# BitMamba
A 1.58-bit Mamba language model with **infinite context window**, implemented in Rust.
[](https://crates.io/crates/bitmamba)
[](https://docs.rs/bitmamba)
[](https://opensource.org/licenses/MIT)
## Features
- **Infinite Context Window** - Mamba's SSM maintains fixed-size state regardless of sequence length
- **1.58-bit Weights** - BitNet-style quantization for efficient inference
- **CPU Inference** - No GPU required
- **OpenAI-Compatible API** - Drop-in replacement for OpenAI API, works with Cline, Continue, etc.

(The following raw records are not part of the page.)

-- ==== Sys2Proof/Machine/BandMapper.lean ====
section
/-! DEFINITION. The Band Mapper: the band table that START computes (R120, R121) and the band average and decibels,
stages of FRAME (R123, R124). Written over any number type. -/

namespace Sys2Proof.Machine

variable {V : Type}

/-- The boundary `exp(log_min + (log_max − log_min)·(k/N))` of R120: the lower boundary of band `k`, and the upper of
band `k − 1`. -/
def bandBoundary (num : Numerics V) (fLo fHi : V) (n k : Nat) : V :=
  num.exp (num.add (num.ln fLo)
    (num.mul (num.sub (num.ln fHi) (num.ln fLo)) (num.div (num.ofNat k) (num.ofNat n))))

/-- BFLO (R120). -/
def bandLows (num : Numerics V) (fLo fHi : V) (n : Nat) : List V :=
  (List.range n).map (bandBoundary num fLo fHi n)

/-- BFHI (R120). -/
def bandHighs (num : Numerics V) (fLo fHi : V) (n : Nat) : List V :=
  (List.range n).map fun b => bandBoundary num fLo fHi n (b + 1)

/-- `clamp(x, 0, M − 1)` as a bin number (R12, R121). -/
def clampBin (m : Nat) (x : Int) : Nat := (min (max x 0) ((m : Int) - 1)).toNat

/-- The position `f / sample_rate · fft_size` of a frequency on the bin axis (R121). -/
def binPosition (num : Numerics V) (sampleRate m : Nat) (f : V) : V :=
  num.mul (num.div f (num.ofNat sampleRate)) (num.ofNat m)

/-- LOWBIN of a band with lower boundary `f` (R121): rounded down, clamped. -/
def lowBinOf (num : Numerics V) (sampleRate m : Nat) (f : V) : Nat :=
  clampBin m (num.floor (binPosition num sampleRate m f))

/-- HIGHBIN of a band with upper boundary `f` (R121): rounded up, clamped. -/
def highBinOf (num : Numerics V) (sampleRate m : Nat) (f : V) : Nat :=
  clampBin m (num.ceil (binPosition num sampleRate m f))

/-- The average of a band over the bins from `lo` up to, not including, `hi`; zero for no bins (R123). -/
def bandAverage (num : Numerics V) (mag : List V) (lo hi : Nat) : V :=
  if lo < hi then num.div (sum num ((mag.drop lo).take (hi - lo))) (num.ofNat (hi - lo)) else num.lit 0

/-- `20·log10(avg + 10⁻¹⁰)` (R124). -/
def decibels (num : Numerics V) (avg : V) : V :=
  num.mul (num.lit 20) (num.log10 (num.add avg (num.lit (1 / 10 ^ 10))))

/-- The raw decibels of every band of a spectrum (R123, R124). -/
def bandMap (num : Numerics V) (lowBin highBin : List Nat) (mag : List V) : List V :=
  List.zipWith (fun lo hi => decibels num (bandAverage num mag lo hi)) lowBin highBin

end Sys2Proof.Machine
end

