-- ==== Sys2Proof/Machine/RegisterAccess.lean ====
section
/-! DEFINITION. The register and array access family (R150 to R158). -/

namespace Sys2Proof.Machine

/-- Write the configuration registers (R150). -/
def setCfg (c : Cfg) (s : State) : State := { s with cfg := c }

/-- WRCFG (R150). -/
def execWrcfg (idx : Index) (data : Word32) (s : State) : Host.Outcome State Fault Refusal :=
  let i := Instr.wrcfg idx data
  .next (gate i s fun s =>
    if s.mode ≠ .idle then answerBadMode (encode i) s
    else
      match regOfNumber? idx with
      | none => respond (encode i) .badIndex 0 s
      | some r =>
        if !isConfigReg r then respond (encode i) .badIndex 0 s
        else
          match s.cfg.write s.num r data with
          | none => respond (encode i) .badValue 0 s
          | some c => respond (encode i) .ok data (setCfg c s))

/-- RDREG (R151). -/
def execRdreg (idx : Index) (data : Word32) (s : State) : Host.Outcome State Fault Refusal :=
  let i := Instr.rdreg idx data
  .next (gateInFault i s fun s =>
    match regOfNumber? idx with
    | none => respond (encode i) .badIndex 0 s
    | some r => respond (encode i) .ok (s.readReg r) s)

/-- RDSM (R152). -/
def execRdsm (idx : Index) (data : Word32) (s : State) : Host.Outcome State Fault Refusal :=
  .next (readArray (.rdsm idx data) s.cfg.numBands false (s.num.toBits (elementF s.sm idx.toNat)) s)

/-- RDDB (R153). -/
def execRddb (idx : Index) (data : Word32) (s : State) : Host.Outcome State Fault Refusal :=
  .next (readArray (.rddb idx data) s.cfg.numBands true (s.num.toBits (elementF s.rawDb idx.toNat)) s)

/-- RDMAG (R154). -/
def execRdmag (idx : Index) (data : Word32) (s : State) : Host.Outcome State Fault Refusal :=
  .next (readArray (.rdmag idx data) s.cfg.fftSize true (s.num.toBits (elementF s.mag idx.toNat)) s)

/-- RDBLO (R155). -/
def execRdblo (idx : Index) (data : Word32) (s : State) : Host.Outcome State Fault Refusal :=
  .next (readArray (.rdblo idx data) s.cfg.numBands false (elementBin s.lowBin idx.toNat) s)

/-- RDBHI (R156). -/
def execRdbhi (idx : Index) (data : Word32) (s : State) : Host.Outcome State Fault Refusal :=
  .next (readArray (.rdbhi idx data) s.cfg.numBands false (elementBin s.highBin idx.toNat) s)

/-- RDFLO (R157). -/
def execRdflo (idx : Index) (data : Word32) (s : State) : Host.Outcome State Fault Refusal :=
  .next (readArray (.rdflo idx data) s.cfg.numBands false (s.num.toBits (elementF s.bfLo idx.toNat)) s)

/-- RDFHI (R158). -/
def execRdfhi (idx : Index) (data : Word32) (s : State) : Host.Outcome State Fault Refusal :=
  .next (readArray (.rdfhi idx data) s.cfg.numBands false (s.num.toBits (elementF s.bfHi idx.toNat)) s)

end Sys2Proof.Machine
end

- **Streaming Support** - Server-Sent Events for real-time token generation
## Installation
```bash
cargo install bitmamba
```
Or build from source:
```bash
git clone https://github.com/rileyseaburg/bitmamba
cd bitmamba
cargo build --release
```
## Usage
### CLI
```bash
# Run inference directly
bitmamba
```
### OpenAI-Compatible Server
```bash
# Start the server
bitmamba-server
```
The server runs at `http://localhost:8000` with these endpoints:
| `/v1/models` | GET | List available models |
| `/v1/chat/completions` | POST | Chat completions (streaming supported) |
| `/v1/completions` | POST | Text completions |
| `/health` | GET | Health check |
### Configure with Cline/Continue
```json
{
"apiProvider": "openai-compatible",
"baseUrl": "http://localhost:8000/v1",
"model": "bitmamba-student"
}
```
### As a Library
```rust
use bitmamba::{BitMambaStudent, load_model, load_tokenizer};
fn main() -> anyhow::Result<()> {
let (model, tokenizer) = bitmamba::load()?;
let prompt = "def fibonacci(n):";
let tokens = tokenizer.encode(prompt, true)?;
let output = model.generate(tokens.get_ids(), 50, 0.7)?;
println!("{}", tokenizer.decode(&output, true)?);
Ok(())
}
```
## Model
The default model is [`rileyseaburg/bitmamba-student`](https://huggingface.co/rileyseaburg/bitmamba-student) on Hugging Face, a 278M parameter BitMamba model distilled from Qwen2.5-Coder-1.5B.
### Architecture
- **Hidden Size**: 768
- **Layers**: 12 BitMamba blocks
- **State Size**: 16 (SSM state dimension)
- **Expand Factor**: 2
- **Vocab Size**: 151,665 (Qwen tokenizer)
### BitMamba Block
```
Input -> RMSNorm -> BitLinear (in_proj) -> Conv1d -> SiLU -> SSM Scan -> Gate -> BitLinear (out_proj) -> Residual
```
The **SSM Scan** is the key component that enables infinite context:
```rust
// Fixed-size state, O(1) memory per token
h = dA * h + dB * x // State update
y = h @ C + D * x // Output
```
## Performance
| Parameters | 278M |
| Memory (inference) | ~1.1 GB |
| Context Window | Unlimited |
| Quantization | 1.58-bit weights |
## Citation
If you use BitMamba in your research, please cite:
```bibtex
@software{bitmamba2024,
author = {Seaburg, Riley},
title = {BitMamba: 1.58-bit Mamba with Infinite Context},
year = {2024},
url = {https://github.com/rileyseaburg/bitmamba}
}
```
## Related Work
- [Mamba: Linear-Time Sequence Modeling with Selective State Spaces](https://arxiv.org/abs/2312.00752)
- [BitNet: Scaling 1-bit Transformers for Large Language Models](https://arxiv.org/abs/2310.11453)
- [The Era of 1-bit LLMs](https://arxiv.org/abs/2402.17764)
## License
MIT License - see [LICENSE](LICENSE) for details.